There are some, or even many, who yearn for the days when the USA was the sole power that dominated the international scene. America has blown it. Those days will not return. Already, long before the current pandemic, the post WWII pre-eminence of the single USA pole was diminishing and a more multi-polar world was emerging. Covid-19 can only accelerate this process.

So too, as petty nationalisms burgeon, bringing chaos in their wake, will  a realisation spread that all inhabitants of Earth are mutually vulnerable and mutually dependent members of a globalised community. Legitimised mechanisms are urgently needed to smooth the governance of that community and control the dysfunctions that emerge from the unbridled practice of individual state sovereignty. In short, the UN needs to be either reformed or replaced. The alternative is a nightmare scenario of global crises to be managed by global anarchy.

In the previous three blogs, I have written about the nature of this problem and proposed steps that might be taken to address it. In New Zealand, we are powerless to do anything to control the conduct of the mighty, other than to offer advocacy and an example.  That example has to be of living in harmony with our fellow citizens and above all, of living in harmony with the Earth. In effect this involves a conscious implementation of Kate Raworth’s doughnut economy and the UN’s sustainable development goals.

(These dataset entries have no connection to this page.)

-- ==== Sys2Proof/Machine/Cards.lean ====
section
/-! DEFINITION. Machine/Cards.lean: the Flash log (R369, R370), task cards and their acceptance (R145, R267, R268,
R275), tile records (R146, R270, R271), and LAUNCH, TBFULL and TBEMPTY. -/

namespace Sys2Proof.Machine

/-! ### The Flash log (R369, R370) -/

/-- A stamp that never occurred. -/
def noStamp : Nat := 2 ^ 64 - 1
/-- Clock code of a die as TCLKST gives it (R363). -/
def State.clkCode (s : State) (die : Nat) : Nat := s.reg 0 (oMod 0x24) / 16 ^ die % 16
def State.logKey (s : State) (ctx : Nat) : BitVec 256 := Config.moduleKey (mgetD s.trust.logKeys ctx 0)
/-- Write a record of a context's log: its first 0x3C bytes are given, number and seal follow. (DEDUCED: log 55) -/
def State.logWrite (s : State) (ctx : Nat) (body : Bytes) : State :=
  let base := s.reg 0 (oLog ctx 0x00)
  let head := s.reg 0 (oLog ctx 0x0C)
  match mget s.ctxs ctx with
  | none => s
  | some c =>
    if base = 0 then s
    else
      let b := body ++ bytesOfNat 4 head
      let mac := kmac128 (s.logKey ctx) (b ++ bytesOfNat 16 c.lastSeal.toNat)
      let at_ := base + 80 * (head % 2 ^ sizeLog (s.reg 0 (oLog ctx 0x08)))
      let s1 := s.poke (cellsAt (hostKey at_) (b ++ bytesOfNat 16 mac.toNat))
      (s1.setCtx ctx { c with lastSeal := mac }).setReg 0 (oLog ctx 0x0C) ((head + 1) % 2 ^ 32)
/-- The first 0x3C bytes of a record. -/
def logBody (kind ctx frame : Nat) (stamps : List Nat) (evt : Nat) : Bytes :=
  bytesOfNat 2 kind ++ bytesOfNat 2 ctx ++ bytesOfNat 4 frame ++ stamps.flatMap (bytesOfNat 8) ++ bytesOfNat 4 evt
/-- An event record of one context. (DEDUCED: log 55) -/
def State.logEvent (s : State) (ctx die ev : Nat) : State :=
  s.logWrite ctx (logBody 2 ctx 0 (List.replicate 6 s.time) (die + 16 * s.clkCode die + 256 * ev))
/-- An event record in every log of the module. (DEDUCED: log 55) -/
def State.logAll (s : State) (die ev : Nat) : State := s.ctxs.foldl (fun s c => s.logEvent c.1 die ev) s
/-- The frame record of a frame. (DEDUCED: log 55) -/
def State.logFrame (s : State) (f : LogFrame) (thand : Option Nat) : State :=
  let home := (mget s.ctxs f.ctx).elim 0 (·.home)
  let st := [f.tin, f.tstart.getD noStamp, f.trend.getD noStamp, f.tenc0.getD noStamp, f.tenc1.getD noStamp,
    thand.getD noStamp]
  s.logWrite f.ctx (logBody 1 f.ctx f.number.toNat st (home + 16 * s.clkCode home + f.status * 65536))
/-- Change the frame with an index. -/
def State.modFrame (s : State) (ix : Nat) (f : LogFrame → LogFrame) : State :=
  { s with sched := { s.sched with frames := s.sched.frames.mapIdx fun i e => if i = ix then f e else e } }

/-! ### Task cards (R267, R268) -/

/-- Bytes of a virtual range for the module, or what stops it. (DEDUCED: log 37) -/
def State.readVirt (s : State) (who : Who) (va : DWord) (n : Nat) : Except (Chk × DWord) Bytes × State :=
  let r := s.rangeOf who .rd va n
  match r.1.2 with
  | some f => (.error f, r.2)
  | none => (.ok ((pieceKeys r.1.1).map (memByte s.mem)), r.2)

/-- The number in a run of a card's bytes. -/
def cardAt (b : Bytes) (o n : Nat) : Nat := natOfBytes ((b.drop o).take n)
/-- TILEi of a card. -/
def cardTile (b : Bytes) (i : Nat) : Nat := cardAt b (0x50 + 8 * i) 8
def cardMode (b : Bytes) (i : Nat) : Nat := cardAt b 0x0E 2 / 4 ^ i % 4
/-- The status 2 checks of R268 that both kinds of class share. (DEDUCED: log 44) -/
def cardBad (b : Bytes) (now : Nat) : Bool :=
  let g := cardAt b
  let tiles := g 0x0D 1
  decide (4 < g 0x08 1) || decide (1 < g 0x09 1) || decide (63 < g 0x0A 1) || decide (10 < g 0x0B 1)
    || decide (15 < g 0x0C 1) || decide (6 < tiles) || decide (4095 < g 0x0E 2) || decide (767 < g 0x16 2)
    || decide (768 < g 0x16 2 + g 0x18 2) || decide (128 < g 0x1A 2) || decide (g 0x20 8 % 8 ≠ 0)
    || decide (g 0x28 8 % 4096 ≠ 0) || decide (2 ^ 48 ≤ g 0x30 8) || decide (g 0x38 8 % 16 ≠ 0)
    || (List.range 6).any (fun i => decide (cardTile b i % 64 ≠ 0) || (decide (tiles ≤ i) && decide (cardTile b i ≠ 0))
        || (decide (i < tiles) && decide (cardMode b i = 3)))
    || decide (2 ^ 24 ≤ g 0x40 8)
    || (if g 0x09 1 = 1 then decide (g 0x42 1 < 2) || decide (g 0x48 8 < now + 2000)
        else decide (g 0x40 8 ≠ 0) || decide (g 0x48 8 ≠ 0))
/-- The checks of a class. (DEDUCED: log 44) -/
def cardClassBad (b : Bytes) : Bool :=
  let g := cardAt b
  if g 0x08 1 = 0 then decide (g 0x00 8 % 64 ≠ 0) || decide (g 0x1C 4 < 2)
  else decide (g 0x0A 1 ≠ 0) || decide (g 0x0B 1 ≠ 0) || decide (g 0x16 2 ≠ 0) || decide (g 0x18 2 ≠ 0)
    || decide (g 0x1A 2 ≠ 0) || decide (g 0x1C 4 ≠ 0) || decide (g 0x20 8 ≠ 0) || decide (g 0x28 8 ≠ 0)
    || decide (g 0x30 8 ≠ 0)
/-- The fields of a card. -/
def cardOf (b : Bytes) : Card :=
  let g := cardAt b
  { kernel := BitVec.ofNat 64 (g 0x00 8), cls := g 0x08 1, gang := g 0x09 1 = 1, waves := g 0x0A 1 % 16 + 1,
    blocks := g 0x0A 1 / 16 % 4 + 1, carve := g 0x0B 1, dies := g 0x0C 1,
    tiles := (List.range (g 0x0D 1)).map fun i => (BitVec.ofNat 64 (cardTile b i), cardMode b i),
    gx := g 0x10 2 + 1, gy := g 0x12 2 + 1, gz := g 0x14 2 + 1, vofs := g 0x16 2, vlen := g 0x18 2,
    argn := g 0x1A 2, privsz := g 0x1C 4, args := BitVec.ofNat 64 (g 0x20 8), priv := BitVec.ofNat 64 (g 0x28 8),
    stagemap := BitVec.ofNat 64 (g 0x30 8), compl := BitVec.ofNat 64 (g 0x38 8), gangId := g 0x40 2,
    gangMembers := g 0x42 1, tick := g 0x48 8 }
/-- Clusters of a class-0 task, jobs of the others. -/
def Card.units (c : Card) : Nat := c.gx * c.gy * c.gz

/-- The status a card gets: 2, 3, 1 in that order, else 0 (R145, R268, R275). -/
def State.cardStatus (s : State) (ctx : Nat) (b : Bytes) : Nat :=
  let c := cardOf b
  let eng := s.reg 0 (oSched ctx 0x10)
  let mine := (s.sched.tasks.filter fun t => t.2.ctx = ctx).length
  if cardBad b s.time || cardClassBad b then 2
  else if !eng.testBit c.cls || (c.gang && !eng.testBit 8) then 3
  else if min 16384 (s.reg 0 (oSched ctx 0x00)) ≤ mine ∨ 16384 ≤ s.sched.tasks.length then 1
  else 0

/-! ### Tile records (R270, R271) -/

/-- Accessor of the Beacon for a context. (DEDUCED: log 37) -/
def State.beacon (s : State) (ctx : Nat) : Who :=
  ⟨ctx, (mget s.ctxs ctx).elim 0 (fun c => c.home * 40), true, 2⟩
/-- The key of a record's first byte, as the walk finds it. (DEDUCED: log 37) -/
def State.recordKey (s : State) (ctx : Nat) (va : DWord) : Option Key :=
  match (s.walk (s.beacon ctx) .rd va.toNat).1 with
  | .ok k _ _ _ => some k
  | _ => none
def recFull (n : Nat) : Bool := n.testBit 0
def recRsv (n : Nat) : Bool := n.testBit 1
def recRdr (n : Nat) : Nat := fieldOf n 31 24
/-- The condition of a mode. -/
def modeMet (mode n : Nat) : Bool :=
  if mode = 1 then !recFull n && !recRsv n && recRdr n = 0 else recFull n && !recRsv n
/-- The record with FULL changed: UPD counts the change. -/
def setFull (n : Nat) (full : Bool) : Nat :=
  if recFull n = full then n
  else n / 2 ^ 128 * 2 ^ 128 + (fieldOf n 127 64 + 1) % 2 ^ 64 * 2 ^ 64 + n % 2 ^ 64 / 2 * 2 + bnat full
def setRsv (n : Nat) (b : Bool) : Nat := n - bnat (recRsv n) * 2 + bnat b * 2
def addRdr (n k : Nat) : Nat := n / 2 ^ 32 * 2 ^ 32 + (recRdr n + k) % 256 * 2 ^ 24 + n % 2 ^ 24
/-- A declared tile meets its mode; a record that cannot be read is found out at its reservation (R272, R274).
(DEDUCED: log 46) -/
def State.tileMet (s : State) (ctx : Nat) (t : DWord × Nat) : Bool :=
  match s.recordKey ctx t.1 with
  | some k => modeMet t.2 (s.peekN k 64)
  | none => true
/-- Evaluate a task: it becomes eligible, or stops being so (R271); an encode task of a frame stamps TREND. -/
def State.evaluate (s : State) (t : Nat) : State :=
  match s.task? t with
  | none => s
  | some k =>
    let met := k.card.tiles.all (s.tileMet k.ctx)
    match k.st with
    | .dispatched => s
    | .waiting =>
      if !met then s
      else
        let s1 := s.setTask t { k with st := .eligible s.time }
        if k.card.cls ≠ 4 then s1
        else match k.frame with
          | none => s1
          | some f => s1.modFrame f fun e =>
            if e.encTask.isNone then { e with encTask := some t, trend := some s.time } else e
    | .eligible _ => if met then s else s.setTask t { k with st := .waiting }
/-- A record is notified: every task that names it is evaluated. -/
def State.notify (s : State) (key : Key) : State :=
  (s.sched.tasks.filter fun t => t.2.card.tiles.any fun r => s.recordKey t.2.ctx r.1 = some key).foldl
    (fun s t => s.evaluate t.1) s
/-- Accept a task (R145, R275): launch number, pool entry, first evaluation. (DESIGN CHOICE: log 76) -/
def State.accept (s : State) (ctx : Nat) (b : Bytes) (frame : Option Nat) : Nat × State :=
  match mget s.ctxs ctx with
  | none => (0, s)
  | some c =>
    let n := s.sched.nextTask
    let t : Task := { ctx := ctx, launch := c.nextLaunch, card := cardOf b, st := .waiting, frame := frame }
    let s1 := (s.setCtx ctx { c with nextLaunch := c.nextLaunch + 1 }).setTask n t
    let s2 := { s1 with sched := { s1.sched with nextTask := n + 1 } }
    let s3 := match frame with
      | some f => s2.modFrame f fun e => { e with tasks := e.tasks ++ [n] }
      | none => s2
    (c.nextLaunch, s3.evaluate n)

/-! ### LAUNCH, TBFULL, TBEMPTY (R145, R146) -/

/-- What LAUNCH does with the card it has read. -/
def State.launchCard (s : State) (w : Nat) (x : SlotId) (v : Wave) (a d : BitVec 7) (b : Bytes) : State :=
  let st := s.cardStatus v.id.ctx b
  let frame := (s.task? v.id.task).bind (·.frame)
  let r := if st = 0 then s.accept v.id.ctx b frame else (0, s)
  r.2.modWave w fun v =>
    (((v.consume [sCode a]).setS d.toNat (BitVec.ofNat 64 (r.1 % 2 ^ 32 * 2 ^ 32 + st))).markDue x).advance x
/-- LAUNCH (R145). -/
def execLaunch (a d : BitVec 7) (s : State) : Host.Outcome State Fault Refusal :=
  s.issue (fun _ _ x v => v.cGate x true (v.sOk a && v.sOk d) [sCode a] [sCode d]) fun s w x v =>
    let va := v.sAt a
    if va.toNat % 128 ≠ 0 then s.trapAt w x 0x04 0 va 0
    else if !s.released v x 3 then s.awaitRelease w x .launch
    else
      let c := s.access (v.who x) .rd false 0 va 128
      match c.1 with
      | .fault cause sub => c.2.trapAt w x cause (descSub cause sub) va 0
      | .miss p o => c.2.pageHold w x .rd p o fun s => s.trapAt w x 0x06 2 va 0
      | .ok k => c.2.launchCard w x v a d (k.keys.map (memByte c.2.mem))

/-- A tile operand of the running task, or the record an s register names. -/
def State.tileAddr (s : State) (v : Wave) (form : Bool) (r : BitVec 7) (idx : BitVec 3) : Option DWord :=
  if form then some (v.sAt r)
  else ((s.task? v.id.task).bind fun t => t.card.tiles[idx.toNat]?).map (·.1)
/-- The atomic step at the record's home: FULL changes, or nothing does. -/
def State.tileSet (s : State) (a : LaneAcc) (full : Bool) : State :=
  match a.keys with
  | [] => s
  | k :: _ =>
    let n := s.peekN k 64
    if recFull n = full then s
    else (s.perform (cellsAt k (bytesOfNat 64 (setFull n full))) (accLines [a])).notify k
/-- What TBFULL and TBEMPTY share. -/
def State.runTile (s : State) (full form : Bool) (r : BitVec 7) (idx : BitVec 3) : Host.Outcome State Fault Refusal :=
  let reads := if form then [sCode r] else []
  s.issue (fun s _ x v => (v.cGate x true (!form || v.sOk r) reads []).and
      (Gate.need (s.tileAddr v form r idx).isSome 0x03)) fun s w x v =>
    let va := (s.tileAddr v form r idx).getD 0
    if va.toNat % 64 ≠ 0 then s.trapAt w x 0x04 0 va 0
    else if v.mem.nLd ≠ 0 ∨ v.mem.nSt ≠ 0 ∨ v.mem.nUa ≠ 0 then s.hold w x .tile
    else
      let q := s.access (v.who x) .rd false 0 va 64
      let c := match q.1 with
        | .ok _ => q.2.access (v.who x) .wr false 0 va 64
        | _ => q
      match c.1 with
      | .fault cause sub => c.2.trapAt w x cause sub va 0
      | .miss p o => c.2.pageHold w x .wr p o fun s => s.trapAt w x 0x06 2 va 0
      | .ok a => (c.2.tileSet a full).modWave w fun v => ((v.consume reads).markDue x).advance x
/-- TBFULL (R146). -/
def execTbfull (form : Bool) (r : BitVec 7) (idx : BitVec 3) (s : State) : Host.Outcome State Fault Refusal :=
  s.runTile true form r idx
/-- TBEMPTY (R146). -/
def execTbempty (form : Bool) (r : BitVec 7) (idx : BitVec 3) (s : State) : Host.Outcome State Fault Refusal :=
  s.runTile false form r idx

end Sys2Proof.Machine
end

In recent blogs I have argued that the descendants of European colonists in New Zealand and Australia are mistaken when they continue to view their nations as ‘Western’ and in some essential way, different to the Asian peoples that surround them. They try to escape the tyranny of geo-positioning at their peril.  Both countries are firmly embedded in the southern hemisphere and Asian world. It is dysfunctional and delusional to insist on considering their two, young nations as part of a northern and western world.

The main cultural difference between these two worlds is that the East has a culture that stresses communalism while the west stresses individualism. The one stresses social responsibility and civic duty, whereas the other, places emphasis on individual rights and freedoms.  Though it is a big ask to expect the current descendants of western colonists to make so huge a psychological alteration to their view of their place in the world, it is a life-enabling leap in consciousness that will have to be made if our community is to thrive, or even to survive.

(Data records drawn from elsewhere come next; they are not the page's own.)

-- ==== Sys2Proof/Machine/Float.lean ====
section
/-! DEFINITION. Machine/Float.lean: the V instructions on FP32, packed FP16 and BF16, the special functions, dot
products, conversion and quantisation (R168 to R175). -/

namespace Sys2Proof.Machine

/-- A numeric result as a lane word. -/
def Res.word (r : Res Nat) : Res Word := ⟨BitVec.ofNat 32 r.val, r.fl⟩

/-- a′ and b′ of R164 as values of a format. -/
def finA (f : FFmt) (m : NMod) (a : Nat) : Nat := fmodif f m.absa m.na a
def finB (f : FFmt) (m : NMod) (b : Nat) : Nat := fmodif f m.absb m.nb b
/-- fin(c, 0, NC). -/
def finC (f : FFmt) (nc : Bool) (c : Nat) : Nat := fmodif f false nc c

/-- Sum, difference, product and fused product of modified operands (R164, R168). -/
def fAdd (f : FFmt) (m : FMod) (a b : Nat) : Res Nat :=
  fout f (Rnd.of m.rnd) m.sat (addNum (f.read (finA f m.n a)) (f.read (finB f m.n b)) (Rnd.of m.rnd))
def fSub (f : FFmt) (m : FMod) (a b : Nat) : Res Nat :=
  fout f (Rnd.of m.rnd) m.sat (addNum (f.read (finA f m.n a)) (f.read (finB f m.n b)).flip (Rnd.of m.rnd))
def fMul (f : FFmt) (m : FMod) (a b : Nat) : Res Nat :=
  fout f (Rnd.of m.rnd) m.sat ((f.read (finA f m.n a)).mul (f.read (finB f m.n b)))
def fMac (f : FFmt) (m : FMod) (nc : Bool) (a b c : Nat) : Res Nat :=
  fout f (Rnd.of m.rnd) m.sat
    (dotNum [(f.read (finA f m.n a), f.read (finB f m.n b))] (f.read (finC f nc c)) (Rnd.of m.rnd))

def execFadd (f : V2) (m : FMod) (s : State) : Host.Outcome State Fault Refusal :=
  s.runV2 f fun a b => (fAdd f32 m a.toNat b.toNat).word
def execFsub (f : V2) (m : FMod) (s : State) : Host.Outcome State Fault Refusal :=
  s.runV2 f fun a b => (fSub f32 m a.toNat b.toNat).word
def execFmul (f : V2) (m : FMod) (s : State) : Host.Outcome State Fault Refusal :=
  s.runV2 f fun a b => (fMul f32 m a.toNat b.toNat).word
def execFfma (f : V2) (m : FMod) (nc : Bool) (s : State) : Host.Outcome State Fault Refusal :=
  s.runV2D f fun a b d => (fMac f32 m nc a.toNat b.toNat d.toNat).word
def execFma3 (f : V2) (m : FMod) (nc : Bool) (c : VSrc) (s : State) : Host.Outcome State Fault Refusal :=
  s.runV3 f c fun a b d => (fMac f32 m nc a.toNat b.toNat d.toNat).word
def execFmin (f : V2) (n : NMod) (s : State) : Host.Outcome State Fault Refusal :=
  s.runV2 f fun a b => (fminmax f32 false (finA f32 n a.toNat) (finB f32 n b.toNat)).word
def execFmax (f : V2) (n : NMod) (s : State) : Host.Outcome State Fault Refusal :=
  s.runV2 f fun a b => (fminmax f32 true (finA f32 n a.toNat) (finB f32 n b.toNat)).word
def execFcmp (f : P2) (cond : BitVec 3) (n : NMod) (s : State) : Host.Outcome State Fault Refusal :=
  s.runP2 f fun a b => fcond f32 cond (finA f32 n a.toNat) (finB f32 n b.toNat)
def execFrnd (f : V1) (rnd : BitVec 2) (na absa : Bool) (s : State) : Host.Outcome State Fault Refusal :=
  s.runV1 f fun a => (frndOp (Rnd.of rnd) (fmodif f32 absa na a.toNat)).word
def execFfract (f : V1) (na absa : Bool) (s : State) : Host.Outcome State Fault Refusal :=
  s.runV1 f fun a => (ffractOp (fmodif f32 absa na a.toNat)).word
def execFscale (f : V2) (rnd : BitVec 2) (sat na absa : Bool) (s : State) : Host.Outcome State Fault Refusal :=
  s.runV2 f fun a b => (fscaleOp (Rnd.of rnd) sat (fmodif f32 absa na a.toNat) (sextN 32 b.toNat)).word

/-- A special function of the modified operand (R170). -/
def State.runSf (s : State) (f : V1) (na absa : Bool) (op : Nat → Res Nat) : Host.Outcome State Fault Refusal :=
  s.runV1 f fun a => (op (fmodif f32 absa na a.toNat)).word
def execFrcp (f : V1) (na absa : Bool) (s : State) : Host.Outcome State Fault Refusal := s.runSf f na absa frcpOp
def execFrsq (f : V1) (na absa : Bool) (s : State) : Host.Outcome State Fault Refusal := s.runSf f na absa frsqOp
def execFsqrt (f : V1) (na absa : Bool) (s : State) : Host.Outcome State Fault Refusal := s.runSf f na absa fsqrtOp
def execFexp2 (f : V1) (na absa : Bool) (s : State) : Host.Outcome State Fault Refusal := s.runSf f na absa fexp2Op
def execFlog2 (f : V1) (na absa : Bool) (s : State) : Host.Outcome State Fault Refusal := s.runSf f na absa flog2Op
def execFsin (f : V1) (na absa : Bool) (s : State) : Host.Outcome State Fault Refusal := s.runSf f na absa fsinOp
def execFcos (f : V1) (na absa : Bool) (s : State) : Host.Outcome State Fault Refusal := s.runSf f na absa fcosOp

/-- Element i of a packed lane word (R82, R171). -/
def elem16 (w : Word) (i : Nat) : Nat := w.toNat / 2 ^ (16 * i) % 65536
/-- Two independent elements, whose flags are both raised (R171). -/
def pack2 (lo hi : Res Nat) : Res Word := ⟨BitVec.ofNat 32 (lo.val % 65536 + hi.val % 65536 * 65536), lo.fl ||| hi.fl⟩
def packed2 (op : Nat → Nat → Res Nat) (a b : Word) : Res Word :=
  pack2 (op (elem16 a 0) (elem16 b 0)) (op (elem16 a 1) (elem16 b 1))
def packed3 (op : Nat → Nat → Nat → Res Nat) (a b c : Word) : Res Word :=
  pack2 (op (elem16 a 0) (elem16 b 0) (elem16 c 0)) (op (elem16 a 1) (elem16 b 1) (elem16 c 1))

def execHadd2 (f : V2) (m : FMod) (s : State) : Host.Outcome State Fault Refusal := s.runV2 f (packed2 (fAdd f16 m))
def execHsub2 (f : V2) (m : FMod) (s : State) : Host.Outcome State Fault Refusal := s.runV2 f (packed2 (fSub f16 m))
def execHmul2 (f : V2) (m : FMod) (s : State) : Host.Outcome State Fault Refusal := s.runV2 f (packed2 (fMul f16 m))
def execHfma2 (f : V2) (m : FMod) (nc : Bool) (s : State) : Host.Outcome State Fault Refusal :=
  s.runV2D f (packed3 (fMac f16 m nc))
def execHmin2 (f : V2) (n : NMod) (s : State) : Host.Outcome State Fault Refusal :=
  s.runV2 f (packed2 fun a b => fminmax f16 false (finA f16 n a) (finB f16 n b))
def execHmax2 (f : V2) (n : NMod) (s : State) : Host.Outcome State Fault Refusal :=
  s.runV2 f (packed2 fun a b => fminmax f16 true (finA f16 n a) (finB f16 n b))
def execHcmp2 (f : V2) (cond : BitVec 3) (n : NMod) (s : State) : Host.Outcome State Fault Refusal :=
  s.runV2 f (packed2 fun a b =>
    let r := fcond f16 cond (finA f16 n a) (finB f16 n b)
    ⟨if r.val then 0xFFFF else 0, r.fl⟩)
def execBadd2 (f : V2) (m : FMod) (s : State) : Host.Outcome State Fault Refusal := s.runV2 f (packed2 (fAdd fb16 m))
def execBmul2 (f : V2) (m : FMod) (s : State) : Host.Outcome State Fault Refusal := s.runV2 f (packed2 (fMul fb16 m))
def execBfma2 (f : V2) (m : FMod) (nc : Bool) (s : State) : Host.Outcome State Fault Refusal :=
  s.runV2D f (packed3 (fMac fb16 m nc))

/-- An exact integer result, wrapped, or clamped with SA where the clamp changes it (R172, R176). -/
def intRes (sat signed : Bool) (y : Int) : Res Word :=
  if sat then
    let c := if signed then satInt y (-(2 ^ 31)) (2 ^ 31 - 1) else satInt y 0 (2 ^ 32 - 1)
    ⟨BitVec.ofInt 32 c, flIf (c ≠ y) flSA⟩
  else ⟨BitVec.ofInt 32 y, 0⟩

def byteOf (w : Word) (i : Nat) : Nat := w.toNat / 2 ^ (8 * i) % 256
/-- The four products of bytes and the addend, exact (R172). -/
def dot4 (rd : Nat → Int) (a b : Word) (c : Int) : Int :=
  (List.range 4).foldl (fun y i => y + rd (byteOf a i) * rd (byteOf b i)) c

def execDot4i (f : V2) (sat : Bool) (c : VSrc) (s : State) : Host.Outcome State Fault Refusal :=
  s.runV3 f c fun a b d => intRes sat true (dot4 (sextN 8) a b d.toInt)
def execDot4u (f : V2) (sat : Bool) (c : VSrc) (s : State) : Host.Outcome State Fault Refusal :=
  s.runV3 f c fun a b d => intRes sat false (dot4 (fun n => n) a b d.toNat)

/-- Two products of 16-bit elements and an FP32 addend, summed exactly and rounded once (R172). -/
def dot2 (e : FFmt) (m : FMod) (nc : Bool) (a b c : Word) : Res Nat :=
  let el := fun i => (e.read (finA e m.n (elem16 a i)), e.read (finB e m.n (elem16 b i)))
  fout f32 (Rnd.of m.rnd) m.sat (dotNum [el 0, el 1] (f32.read (finC f32 nc c.toNat)) (Rnd.of m.rnd))
def execDot2h (f : V2) (m : FMod) (nc : Bool) (c : VSrc) (s : State) : Host.Outcome State Fault Refusal :=
  s.runV3 f c fun a b d => (dot2 f16 m nc a b d).word
def execDot2b (f : V2) (m : FMod) (nc : Bool) (c : VSrc) (s : State) : Host.Outcome State Fault Refusal :=
  s.runV3 f c fun a b d => (dot2 fb16 m nc a b d).word

/-- Elements of the format codes of CVT and SCVT (R80); the SE codes never reach it. -/
def elemOf : Fmt → EFmt
  | .fp32 => .flt f32 | .fp16 => .flt f16 | .bf16 => .flt fb16 | .e4m3 => .flt fe4m3 | .e5m2 => .flt fe5m2
  | .i8 => .int 8 true | .u8 => .int 8 false | .i16 => .int 16 true | .i32 => .int 32 true | .u32 => .int 32 false
  | .se8 => .int 8 true | .se5 => .int 8 true | .se3 => .int 8 true

/-- CVT (R173). -/
def execCvt (f : V1) (rnd : BitVec 2) (sat : Bool) (fmt src : Fmt) (s : State) : Host.Outcome State Fault Refusal :=
  s.runV1 f fun a => (cvtElem (elemOf src) (elemOf fmt) (Rnd.of rnd) sat a.toNat).word

/-- Magnitude bits of an SE format (R84). -/
def seBits : SeFmt → Nat
  | .se8 => 7 | .se5 => 4 | .se3 => 2

/-- The block a half-wave's QNT makes: inactive lanes contribute +0 (R174). -/
def qntHalf (m : Nat) (act : Mask) (a : Lanes) (h : Nat) : QBlock :=
  qntBlock ((List.range 48).map fun i =>
    f32.read (if mbit act (48 * h + i) then (laneAt a (48 * h + i)).toNat else 0)) m
def qntLane (m : Nat) (q : QBlock) (i : Nat) : Word :=
  BitVec.ofNat 32 (seWord m q.e (q.mu.getD (i / 2) 0) (q.s.getD i false) (q.mg.getD i 0))

/-- QNT (R174): each half-wave with an active lane is one block. -/
def execQnt (f : V1) (fmt : SeFmt) (s : State) : Host.Outcome State Fault Refusal :=
  s.issue (fun s w x v => s.vGate w v x { g := f.g, srcs := [f.a], tgt := .reg f.d }) fun s w x v =>
    let act := v.active x f.g
    let a := s.readV v x f.a
    let m := seBits fmt
    let q0 := qntHalf m act a 0
    let q1 := qntHalf m act a 1
    s.vDone w x v { g := f.g, srcs := [f.a], tgt := .reg f.d } fun t =>
      if t < 48 then ⟨qntLane m q0 t, q0.fl⟩ else ⟨qntLane m q1 (t - 48), q1.fl⟩

/-- DQNT (R175): exact, without flags. -/
def execDqnt (f : V1) (fmt : SeFmt) (s : State) : Host.Outcome State Fault Refusal :=
  s.runV1 f fun a => pureRes (BitVec.ofNat 32 (roundNum f32 .rne (seLane (seBits fmt) a.toNat)).val)

end Sys2Proof.Machine
end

New Zealanders are fortunate in that they didn’t quite obliterate the culture of the Maori, who had arrived before them.  The Maori have retained their sense of communalism and of harmony with the Earth that the western culture has done much to destroy. Whereas the Christian god gave man dominion over the beasts of the Earth, the Maoris were taught by their elders that the other creatures were their brothers and sisters.

They, themselves, were but temporary guests of an Earth that should be treated with the respect due to a generous host. As guests, they shouldn’t stub out their cigarettes on the carpet or elbow their hostess’s other guests away from the table. They should leave the venue to be enjoyed by future guests in as good, or a better state than they found it. These ideas are most eloquently expressed in this little pamphlet which offers a perfect exegesis on the conceptual changes we as individuals now have to make. Tiwaiwaka

New Zealand currently has a Prime Minister in Jacinda Ardern, who emphases the duty of New Zealanders to be kind to one another. We have also to be kind to the Earth that nurtures us.  The immediate future is going to see us having to make great readjustments to our individual lives and to our society. We need to approach this period of enforced change with mutual respect and a determination to emerge from the turmoil with empathy and caring.  Many people, both rich and poor are going to suffer.

I will finish this blog with an article by Rod Oram in which he summarises New Zealand’s moves towards incorporating the Maori concept of harmony with nature into the framework of national life. Oram We need to get on with it and each of us to undergo our personal epiphany.